According to the Movement Advancement Project, an LGBTQ think tank, 30 states currently have constitutional amendments banning same-sex marriage, and five states have enacted laws banning such marriages. A further five states have enacted statutory bans, although their constitutions have not been amended. In most of these cases, if Obergefell is overturned, the now-dormant state anti-abortion laws would go into effect, just as long-dormant state abortion laws went into effect after Roe v. Wade was overturned. (Constitutional amendments to protect or expand abortion rights are expected to be on the ballot in 10 states next month), Smith said.
Without Obergefell, there is a federal law that largely, but not completely, leaves same-sex marriage rights intact: the Respect for Marriage Act. The bipartisan bill, signed into law by President Joe Biden in 2022, guarantees federal protections for same-sex and interracial marriages. The law requires the federal government to recognize these marriages and guarantee them full federal benefits, but stops short of requiring each state to issue marriage licenses, contrary to state law.

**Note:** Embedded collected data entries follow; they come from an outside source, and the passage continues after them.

/-! ## `setShadowCascade` -/

@[simp] theorem setShadowCascade_hw (s : State) (b : Band) (c : Cascade) : (setShadowCascade s b c).hw = s.hw := by
  unfold setShadowCascade; split <;> rfl
@[simp] theorem setShadowCascade_qtab (s : State) (b : Band) (c : Cascade) : (setShadowCascade s b c).qtab = s.qtab := by
  unfold setShadowCascade; split <;> rfl
@[simp] theorem setShadowCascade_qtabValid (s : State) (b : Band) (c : Cascade) : (setShadowCascade s b c).qtabValid = s.qtabValid := by
  unfold setShadowCascade; split <;> rfl
@[simp] theorem setShadowCascade_wb (s : State) (b : Band) (c : Cascade) : (setShadowCascade s b c).wb = s.wb := by
  unfold setShadowCascade; split <;> rfl
@[simp] theorem setShadowCascade_sine (s : State) (b : Band) (c : Cascade) : (setShadowCascade s b c).sine = s.sine := by
  unfold setShadowCascade; split <;> rfl
@[simp] theorem setShadowCascade_rmLen (s : State) (b : Band) (c : Cascade) : (setShadowCascade s b c).rmLen = s.rmLen := by
  unfold setShadowCascade; split <;> rfl
@[simp] theorem setShadowCascade_rmAmp (s : State) (b : Band) (c : Cascade) : (setShadowCascade s b c).rmAmp = s.rmAmp := by
  unfold setShadowCascade; split <;> rfl
@[simp] theorem setShadowCascade_rmPhase (s : State) (b : Band) (c : Cascade) : (setShadowCascade s b c).rmPhase = s.rmPhase := by
  unfold setShadowCascade; split <;> rfl
@[simp] theorem setShadowCascade_rmValid (s : State) (b : Band) (c : Cascade) : (setShadowCascade s b c).rmValid = s.rmValid := by
  unfold setShadowCascade; split <;> rfl
@[simp] theorem setShadowCascade_rmSr (s : State) (b : Band) (c : Cascade) : (setShadowCascade s b c).rmSr = s.rmSr := by
  unfold setShadowCascade; split <;> rfl
@[simp] theorem setShadowCascade_rmFreq (s : State) (b : Band) (c : Cascade) : (setShadowCascade s b c).rmFreq = s.rmFreq := by
  unfold setShadowCascade; split <;> rfl
@[simp] theorem setShadowCascade_dl (s : State) (b : Band) (c : Cascade) : (setShadowCascade s b c).dl = s.dl := by
  unfold setShadowCascade; split <;> rfl
@[simp] theorem setShadowCascade_rvTap (s : State) (b : Band) (c : Cascade) : (setShadowCascade s b c).rvTap = s.rvTap := by
  unfold setShadowCascade; split <;> rfl
@[simp] theorem setShadowCascade_stage (s : State) (b : Band) (c : Cascade) : (setShadowCascade s b c).stage = s.stage := by
  unfold setShadowCascade; split <;> rfl
@[simp] theorem setShadowCascade_stageNew (s : State) (b : Band) (c : Cascade) : (setShadowCascade s b c).stageNew = s.stageNew := by
  unfold setShadowCascade; split <;> rfl
@[simp] theorem setShadowCascade_rb (s : State) (b : Band) (c : Cascade) : (setShadowCascade s b c).rb = s.rb := by
  unfold setShadowCascade; split <;> rfl
@[simp] theorem setShadowCascade_wrCur (s : State) (b : Band) (c : Cascade) : (setShadowCascade s b c).wrCur = s.wrCur := by
  unfold setShadowCascade; split <;> rfl
@[simp] theorem setShadowCascade_recEnd (s : State) (b : Band) (c : Cascade) : (setShadowCascade s b c).recEnd = s.recEnd := by
  unfold setShadowCascade; split <;> rfl
@[simp] theorem setShadowCascade_rdCur (s : State) (b : Band) (c : Cascade) : (setShadowCascade s b c).rdCur = s.rdCur := by
  unfold setShadowCascade; split <;> rfl
@[simp] theorem setShadowCascade_cfg (s : State) (b : Band) (c : Cascade) : (setShadowCascade s b c).cfg = s.cfg := by
  unfold setShadowCascade; split <;> rfl
@[simp] theorem setShadowCascade_act (s : State) (b : Band) (c : Cascade) : (setShadowCascade s b c).act = s.act := by
  unfold setShadowCascade; split <;> rfl
@[simp] theorem setShadowCascade_ctl (s : State) (b : Band) (c : Cascade) : (setShadowCascade s b c).ctl = s.ctl := by
  unfold setShadowCascade; split <;> rfl
@[simp] theorem setShadowCascade_ports (s : State) (b : Band) (c : Cascade) : (setShadowCascade s b c).ports = s.ports := by
  unfold setShadowCascade; split <;> rfl
@[simp] theorem setShadowCascade_env (s : State) (b : Band) (c : Cascade) : (setShadowCascade s b c).env = s.env := by
  unfold setShadowCascade; split <;> rfl
@[simp] theorem setShadowCascade_turns (s : State) (b : Band) (c : Cascade) : (setShadowCascade s b c).turns = s.turns := by
  unfold setShadowCascade; split <;> rfl
@[simp] theorem setShadowCascade_beside (s : State) (b : Band) (c : Cascade) : (setShadowCascade s b c).beside = s.beside := by
  unfold setShadowCascade; split <;> rfl
@[simp] theorem setShadowCascade_result (s : State) (b : Band) (c : Cascade) : (setShadowCascade s b c).result = s.result := by
  unfold setShadowCascade; split <;> rfl
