/-- After a step of the Bridge every other agent gets the answers it would have got before it (rule R362 (e)). -/
theorem BridgeRel.answers {s t : State} (h : BridgeRel s t) : (takeIn t).2 = (takeIn s).2 ∧
    (takeOut t).2 = (takeOut s).2 ∧ (takeCopy t).2 = (takeCopy s).2 ∧ (takeHwi t).2 = (takeHwi s).2 ∧
    (takePitch t).2 = (takePitch s).2 := by
  rw [show t = _ from h]
  refine ⟨?_, ?_, ?_, ?_, ?_⟩ <;>
    simp only [takeIn, takeOut, takeCopy, takeHwi, takePitch] <;> split <;> simp_all

/-! ## The waiting points -/

/-- What the other agents' steps can change at a waiting point (rules R86, R92). -/
def VisitRel (s t : State) : Prop := t = { s with
  cfg := t.cfg, stageNew := t.stageNew, env := t.env
  ctl := { s.ctl with permit := t.ctl.permit, action := t.ctl.action, wake := t.ctl.wake, stop := t.ctl.stop,
                      updPend := t.ctl.updPend }
  ports := { s.ports with req := t.ports.req, cfgp := t.ports.cfgp, log := t.ports.log, tx := t.ports.tx } }

theorem VisitRel.trans {s t u : State} (h : VisitRel s t) (h' : VisitRel t u) : VisitRel s u := by
  show u = _
  rw [show u = _ from h']; rw [show t = _ from h]

theorem RequestRel.visit {s t : State} (h : RequestRel s t) : VisitRel s t := by
  show t = _
  rw [show t = _ from h]

theorem ConfigRel.visit {s t : State} (h : ConfigRel s t) : VisitRel s t := by
  show t = _
  rw [show t = _ from h]

theorem BridgeRel.visit {s t : State} (h : BridgeRel s t) : VisitRel s t := by
  show t = _
  rw [show t = _ from h]

theorem visitStep_rel (writing : Option (List S16)) (s : State) (v : Visit) : VisitRel s (visitStep writing s v) := by
  cases v with
  | request w => exact (requestArrives_rel w s).visit
  | config w x => exact (configArrives_rel w x s).visit
  | bridge m => cases writing <;> exact (bridgePoll_rel _ s).visit

theorem runVisits_rel (writing : Option (List S16)) (vs : List Visit) (s : State) :
    VisitRel s (runVisits writing s vs) := by
  unfold runVisits
  induction vs generalizing s with
  | nil => rfl
  | cons v vs ih => exact (visitStep_rel writing s v).trans (ih _)

/-- `IN.read()`: what it does to the state, and its answer (rules R86, R326). -/
theorem readIn_eq (s : State) : readIn s =
    let t := runVisits none (takeIn s).1 (takeIn s).2.1
    let a := match (takeIn s).2.2 with
      | .timeout => InAnswer.timeout
      | .block h => .block (portBlock (blockLen s) h)
    ({ t with ports.inp := t.ports.inp ++ [a] }, a) := by
  have h : blockLen (runVisits none (takeIn s).1 (takeIn s).2.1) = blockLen s := by
    apply blockLen_congr
    rw [show runVisits none (takeIn s).1 (takeIn s).2.1 = _ from runVisits_rel none _ _]
    show (takeIn s).1.hw = s.hw
    rw [takeIn_frame]
  simp only [← h]
  rfl

theorem writeOut_eq (o : List HwSample) (s : State) : writeOut o s =
    let t := runVisits none (takeOut s).1 (takeOut s).2.1
    { t with ports.out := t.ports.out ++ [(o, (takeOut s).2.2)] } := rfl

theorem stageBlock_eq (s : State) : stageBlock s =
    { runVisits (some s.wb) (takeCopy s).1 (takeCopy s).2 with stage := s.wb, stageNew := true } := by
  have h1 : (takeCopy s).1.wb = s.wb := by rw [takeCopy_frame]
  have h2 : (runVisits (some s.wb) (takeCopy s).1 (takeCopy s).2).wb = s.wb := by
    rw [show runVisits (some s.wb) (takeCopy s).1 (takeCopy s).2 = _ from runVisits_rel _ _ _]
    exact h1
  have h3 : stageBlock s =
      { runVisits (some (takeCopy s).1.wb) (takeCopy s).1 (takeCopy s).2 with
        stage := (runVisits (some (takeCopy s).1.wb) (takeCopy s).1 (takeCopy s).2).wb, stageNew := true } := rfl
  rw [h3, h1, h2]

Bonauto and Smith agree that the bill is important, but Bonauto said it could always be repealed if the balance of power in Congress changes. Smith said the bill would leave people in conservative states vulnerable.
“Even if you could travel to New York to get married, if all of a sudden there was a provision in the law that you couldn’t choose your spouse from among all the people in the state… that would be terrible. Bookkeeping. It’s on there,” Smith said. “Even if there was a workaround through the Respect for Marriage Act, I don’t think the state would want to restore something like that, second-class citizenship.”
Susie Bates, campaign director for Colorado Marriage Freedom, a nonpartisan organization dedicated to preserving equal marriage rights for same-sex couples, said that if Obergefell was overturned and states did not rely on the Respect for Marriage Act, Once that happens, “it’s going to be really opaque,” he said. ”
“There is no guarantee that we will have marriage equality in our state unless we take proactive steps,” she says.
This is a personal issue for LGBTQ couples who have had to navigate a time when same-sex marriage was neither legal nor easy.